FFXIV Daria Imhkr@Ultros
FFXI Imhkr@bahamut

Art by @dataerase

Abandoned
https://bsky.app/profile/imhkr.bsky.social


hkr
@hkr

the last few months have been really trying my patience.

  • A gamebar update made it ignore the two settings that disable it appearing when you press the guide button on a controller. I occasionally use gamebar for some features so I would like to keep it installed, but I use the guide button for steam and retroarch so I need it to not pop up when I'm running those applications. Since the settings are now being ignored, I had to use powershell to remove game bar and make two registry edits to prevent a pop up complaining gamebar is missing when I launched a game.

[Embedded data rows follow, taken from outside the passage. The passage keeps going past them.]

-- ==== Sys2Proof/Machine/Operands.lean ====
section
/-! DEFINITION. The course of one instruction: fetch and tag check, legality, guard, privilege, operands, and what happens
at its boundary (R64 to R72, R76, R90, R94, R154). -/

namespace Sys2Proof.Machine

open Sys2Proof

/-! ### Parity errors met in an instruction (Table 02-14, R245, R265) -/

/-- POISON with origin CORE_ARRAY (R25). -/
def poisonCore : Word := ⟨0xFE#8, 0x04#64⟩

/-- A Dirty or Cleaning sector, or a dirty or issued offcut entry, is lost: DRAM keeps its earlier content, and the event
is fatal with REASON 0x1 (R245). -/
def State.dirtyLost (s : State) (k : Fin 8) (x : BitVec 36) : State :=
  ((s.restoreStale x).dropSector k x).fatal 1 (putN 4 x.toNat) k

/-- A parity error that protection finds. -/
def State.applyErr (s : State) (c : Fin 32) (e : ArrayErr) : State :=
  let k := clusterOf c
  match e with
  | .reg r => s.modCore c fun x => x.setReg r poisonCore
  | .result n => s.modCore c fun x => { x with hi := x.hi.setRes (BitVec.ofNat 8 (8 + n.val)) poisonCore }
  | .stackWord va => s.modCore c fun x => x.stackPut va poisonCore
  | .special _ => s
  | .drawer i => s.modCore c fun x => { x with drawer := vset x.drawer i poisonCore }
  | .l1 line =>
    (s.modCore c fun x =>
      { x with l1i := x.l1i.filter (fun e => e.line != line), l1d := x.l1d.filter fun y => y != line }).modCluster k
      fun x => { x with perrL1 := satInc x.perrL1 }
  | .l2Data x =>
    match s.clusters[k].sector x with
    | .clean => (s.dropSector k x).modCluster k fun y => { y with perrL2 := satInc y.perrL2 }
    | .dirty => s.dirtyLost k x
    | .cleaning => s.dirtyLost k x
    | _ => s
  | .l2Tag b =>
    let xs := (List.finRange 4).map fun i => blkSector b i
    let dirty := xs.filter fun x => s.clusters[k].sector x == .dirty || s.clusters[k].sector x == .cleaning
    match dirty with
    | [] =>
      if s.clusters[k].blocks.any fun y => y.blk == b then
        (xs.foldl (fun (s : State) x => s.dropSector k x) s).modCluster k fun y =>
          { y with blocks := y.blocks.filter fun z => z.blk != b, perrL2 := satInc y.perrL2 }
      else s
    | x :: _ =>
      (dirty.foldl (fun (s : State) x => (s.restoreStale x).dropSector k x) s).fatal 1 (putN 4 x.toNat) k
  | .offcut x =>
    match s.clusters[k].offcut.find? fun o => o.1 == x with
    | some (_, .clean) => s.modCluster k fun y =>
        { y with offcut := y.offcut.filter fun o => o.1 != x, perrOc := satInc y.perrOc }
    | some _ => s.dirtyLost k x
    | none => s
  | .tlb w va =>
    let s := s.modCore c fun x =>
      { x with itlb := x.itlb.filter (fun e => !(e.covers w va)), dtlb := x.dtlb.filter fun e => !(e.covers w va) }
    { s with twPerr := satInc s.twPerr }
  | .sharedTlb w va =>
    let s := s.modCluster k fun x => { x with sharedTlb := x.sharedTlb.filter fun e => !(e.covers w va) }
    { s with twPerr := satInc s.twPerr }
  | .walkCache w l p =>
    let s := s.modCluster k fun x =>
      { x with walkCache := x.walkCache.filter fun e => !(e.world == w && e.level == l && e.prefix_ == p) }
    { s with twPerr := satInc s.twPerr }
  | .walk2Cache w ia =>
    let s := s.modCluster k fun x => { x with walk2Cache := x.walk2Cache.filter fun e => !(e.covers w ia) }
    { s with twPerr := satInc s.twPerr }
  | .directory b => s.recallBlock b
  | .memory pa e => s.memErr pa.toNat e
  | .store r taken copies => s.storeErr c r taken copies

/-! ### Fetch (R70 to R72) -/

/-- The lines of an L1 instruction cache with one more: in a set of four lines it takes the place of any of them (Table 10-1). (DESIGN
CHOICE, log 152) -/
def State.l1iAdd (s : State) (c : Fin 32) (y : L1Line) : State :=
  let l := s.cores[c].l1i
  let set := l.filter fun z => l1Set z.line == l1Set y.line
  if set.length < 4 then s.modCore c fun x => { x with l1i := y :: x.l1i }
  else
    let (f, s) := drawFree s
    match set[f.toNat % set.length]? with
    | some z => s.modCore c fun x => { x with l1i := y :: x.l1i.erase z }
    | none => s

/-- The word of code at a translated address: from the L1 instruction cache, or by a line that enters it from the L2 (R236), where the
prefetcher sees only what is demanded (R241). An address outside DRAM is read as it stands. -/
def State.readCode (s : State) (c : Fin 32) (t : Tr) (demand : Bool) : Word × State :=
  let pa := t.pa.toNat
  let i : Fin 8 := (fld t.pa 0 3).toFin
  match s.cores[c].l1i.find? fun e => e.line == fld t.pa 3 37 with
  | some e => (e.words[i], s)
  | none =>
    if s.inDram pa then
      let s := if demand then s.l2Read c t.pa false t.page else s.l2Request (clusterOf c) (sectorOf pa) .demand
      let line : L1Line := ⟨fld t.pa 3 37, Vector.ofFn fun j => s.peek (pa / 8 * 8 + j.val)⟩
      (line.words[i], s.l1iAdd c line)
    else s.readPhys pa

/-- A word of code that the core has not been asked for enters the fetch buffer after the demanded one; a fault discards it (R229). -/
def State.fetchAhead (s : State) (c : Fin 32) (va : BitVec 48) : State :=
  if s.cores[c].fetchBuf.any fun e => e.1 == va then s
  else match translate s c (s.world c) (s.user c) .fetch va with
    | (.error _, _) => s
    | (.ok t, s) =>
      let (w, s) := s.readCode c t false
      s.modCore c fun x => { x with fetchBuf := (x.fetchBuf.take 1 ++ (va, w) :: x.fetchBuf.drop 1).take 8 }

/-- The words to which the branches of a fetched word may lead: those of B and CALL (R96, R97). -/
def branchTargets (c : Fin 32) (va : BitVec 48) (w : Word) : List (BitVec 48) :=
  [0, 1].filterMap fun (k : Nat) =>
    let pc : BitVec 49 := va.setWidth 49 <<< 1 ||| BitVec.ofNat 49 k
    match decode32 c 1 none false 0 (fld w.datum (32 * k) 32) with
    | some (.b _ off) => some (fld (pc + off.signExtend 49) 1 48)
    | some (.call _ off) => some (fld (pc + off.signExtend 49) 1 48)
    | _ => none

/-- What the front end fetches beside a demanded word: up to seven words in sequence and the branch targets in it, or any fewer (R70,
R229). (DESIGN CHOICE, log 153) -/
def State.speculate (s : State) (c : Fin 32) (va : BitVec 48) (w : Word) : State :=
  let (f, s) := drawFree s
  let next := (List.range (f.toNat % 8)).map fun i => va + BitVec.ofNat 48 (i + 1)
  let far := (branchTargets c va w).zipIdx.filterMap fun (a, i) => if bit f (3 + i) then some a else none
  (next ++ far).foldl (fun (s : State) a => s.fetchAhead c a) s
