-- ==== Sys2Proof/Machine/Slots.lean ====
section
/-! DEFINITION. The JIG register block and the commands of the Jig: slots, event lines, interrupt routing, entries,
deadlines, the watchdog and the emergency drawer (R165 to R174, R188, R197 to R206). -/

namespace Sys2Proof.Machine

open Sys2Proof

/-! ### The register map (Tables 07-4, 08-8A, 08-8B) -/

/-- SlotState codes (Table 07-3). -/
def SlotState.code : SlotState → Nat
  | .empty => 0
  | .ready => 1
  | .running => 2
  | .waiting => 3
  | .clamped => 4
  | .receiving => 5
  | .parked => 6

/-- JIG_EVn_BIND as read. -/
def EvLine.bits (e : EvLine) : BitVec 64 :=
  putN 0 e.core.val ||| putN 5 e.slot.val ||| fbit 11 e.en ||| fbit 12 e.swr ||| fbit 13 e.latched ||| fbit 14 e.ovf |||
  put 15 e.world

/-- JIG_IRQn as read. -/
def Irq.bits (q : Irq) : BitVec 64 :=
  putN 0 q.core.val ||| putN 5 q.slot.val ||| fbit 11 q.en ||| fbit 12 q.fast ||| fbit 13 q.pend ||| put 14 q.world

/-- JIG_Cc_Ss as read. -/
def Slot.bits (k : Slot) : BitVec 64 :=
  put 0 k.handle ||| put 48 k.prio ||| putN 52 k.state.code ||| put 55 k.world ||| fbit 57 k.err

/-- JIG_Cc_RUN as read. -/
def Core.runBits (x : Core) : BitVec 64 :=
  putN 0 x.slot.val ||| fbit 6 (!x.running) ||| (if x.running then put 7 x.slots[x.slot].prio else 0) |||
  putN 11 x.lzSlot.val ||| put 17 x.lzDepth ||| fbit 22 x.lzNone ||| putN 23 x.llSlot.val ||| put 29 x.llDepth |||
  fbit 34 x.llNone ||| fbit 35 x.bank

/-- JIG_Cc_WDOG as read. -/
def Core.wdBits (x : Core) : BitVec 64 := put 0 x.wdLimit ||| fbit 24 x.wdForce ||| fbit 25 x.wdFired

/-- A register of the JIG block. -/
inductive JigReg where
  | bind (n : Fin 256)
  | stamp (n : Fin 256)
  | dropped
  | irq (n : Fin 256)
  | run (c : Fin 32)
  | wdog (c : Fin 32)
  | switches (c : Fin 32)
  | edctl (c : Fin 32)
  | slot (c : Fin 32) (k : Fin 64)
  | ed (c : Fin 32) (k : Fin 64)
deriving DecidableEq, Repr

/-- The register at a word offset. -/
def jigReg (off : Nat) : Option JigReg :=
  if off < 0x100 then some (.bind (idx 256 off))
  else if off < 0x200 then some (.stamp (idx 256 (off - 0x100)))
  else if off = 0x200 then some .dropped
  else match inRange off 0x300 1 256, inRange off 0x400 0x10 32, inRange off 0x1000 0x40 32, inRange off 0x2000 0x40 32 with
    | some (n, _), _, _, _ => some (.irq (idx 256 n))
    | _, some (c, k), _, _ =>
      if k = 0 then some (.run (idx 32 c)) else if k = 1 then some (.wdog (idx 32 c))
      else if k = 2 then some (.switches (idx 32 c)) else if k = 3 then some (.edctl (idx 32 c)) else none
    | _, _, some (c, k), _ => some (.slot (idx 32 c) (idx 64 k))
    | _, _, _, some (c, k) => some (.ed (idx 32 c) (idx 64 k))
    | _, _, _, _ => none

/-- The unit of a JIG register (R170, R198). -/
def State.jigUnit (s : State) (r : JigReg) : Option Nat :=
  match r with
  | .bind _ => none
  | .stamp _ => none
  | .dropped => none
  | .irq n => some s.jig.irq[n].core.val
  | .run c => some c.val
  | .wdog c => some c.val
  | .switches c => some c.val
  | .edctl c => some c.val
  | .slot c _ => some c.val
  | .ed c _ => some c.val

/-- Loads of emergency-drawer words: the Guard supervisor, and the supervisor of the world named in word 0 (R205). -/
def State.edReadable (s : State) (a : Who) (c : Fin 32) : Bool :=
  a.isFavar || a.gs || a.sup (worldIx (fld s.cores[c].drawer[0].datum 1 2))

/-- A load of a JIG register. -/
def State.jigLoad (s : State) (a : Who) (r : JigReg) : RegLd :=
  let unit (c : Fin 32) (d : BitVec 64) : RegLd := s.unitLoad (s.presence c.val true) (ldRaw s d)
  match r with
  | .bind n => ldRaw s s.jig.ev[n].bits
  | .stamp n => ldRaw s s.jig.ev[n].stamp
  | .dropped => ldRaw s (put 0 s.jig.dropped)
  | .irq n => ldRaw s s.jig.irq[n].bits
  | .run c => unit c s.cores[c].runBits
  | .wdog c => unit c s.cores[c].wdBits
  | .switches c => unit c s.cores[c].switches
  | .edctl c => unit c (fbit 0 s.cores[c].drawerFull)
  | .slot c k => unit c (s.slot c k).bits
  | .ed c k =>
    s.unitLoad (s.presence c.val true) (if s.edReadable a c then .ok (s.cores[c].drawer[k], s) else .error ())

/-! ### Event lines and routing -/

/-- A store to JIG_EVn_BIND (R170, R172): a change of CORE, SLOT or EN clears LATCHED. (DEDUCED, log 124) -/
def State.bindStore (s : State) (a : Who) (n : Fin 256) (v : BitVec 64) : RegSt :=
  let e := s.jig.ev[n]
  if !(a.isFavar || a.sup (worldIx e.world)) then .error ()
  else
    let core : Fin 32 := (fld v 0 5).toFin
    let slot : Fin 64 := (fld v 5 6).toFin
    let en := bit v 11
    let same := core == e.core && slot == e.slot && en == e.en
    let e' := { e with core := core, slot := slot, en := en, swr := bit v 12, latched := e.latched && same
                       ovf := w1c e.ovf v 14, world := if a.isFavar then fld v 15 2 else e.world }
    .ok { s with jig := { s.jig with ev := vset s.jig.ev n e' } }

/-- A store to JIG_IRQn (R198). (DEDUCED, log 124) -/
def State.irqStore (s : State) (a : Who) (n : Fin 256) (v : BitVec 64) : RegSt :=
  let q := s.jig.irq[n]
  if !(a.isFavar || a.sup (worldIx q.world)) then .error ()
  else
    let q' := { q with core := (fld v 0 5).toFin, slot := (fld v 5 6).toFin, en := bit v 11, fast := bit v 12
                       world := if a.isFavar then fld v 14 2 else q.world }
    .ok { s with jig := { s.jig with irq := vset s.jig.irq n q' } }

/-! ### Slots (R168) -/

/-- Whether the partition assigns a core to a world. -/
def State.assigned (s : State) (c : Fin 32) (w : Fin 2) : Bool :=
  match s.fv.use[c] with
  | .shared => true
  | .test => w == 0
  | .guard => w == 1
  | .unused => false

  • When I play games on my TV, I prefer to have my desktop monitors disabled, and vice versa. I had been using a combination of stream deck buttons tied to hotkeys for a program called monitor profile switcher, which I had been using since windows 10 and had been working perfectly in windows 11 up until about a month ago. Now when I turn on my TV, no matter what input I have selected windows 11 immediately disables my desktop monitors and switches to the TV, and when I power it off it causes my desktop monitors to glitch out every time a window is drawn, until I either reseat the displayport cable or power cycle the pc. (My assumption is display stream compression is not getting turned on again for some reason).

  • When I select shut down on my PC, it immediately resets to the windows login screen, skipping the bios screen. If I disable fast boot in the bios this fixes it, but windows acts like I've made hardware changes and forces me to re log into my microsoft account.

I am completely dependent on windows specific programs and features to compute, and have done the math to see what impact switching to linux would have on me, and in the past that math has always worked out to it not being worth it. The last couple months have started to tip the scales.


hkr
@hkr

so if you want to use a live image of a linux install and have an nvidia card, you can just go fuck yourself? Like I can get in via compatibility mode, but I'd like to see what linux can do with my specific setup before committing and with proper drivers.


hkr
@hkr

after numerous troubleshooting steps, an attempt to run two separate live linux installs to see if maybe it was time to switch to linux, failing because the nvidia drivers are not enabled in live images, getting mad and going to best buy to purchase a spare nvme to just install linux and get it over with, getting accused of stealing said nvme drive when we went back to the car and found no drive in the box, settling up with the store manager and getting a smaller drive than intended, getting home, installing linux mint, failing to get desktop on boot until I booted into compatibility mode and installed the nvidia drivers, and then failing to get a game that can only run in borderless full screen to not vsync tear in the x desktop manager, switching to wayland and not getting a screen output at all, I have concluded that 2024 is not the year of the linux desktop for me.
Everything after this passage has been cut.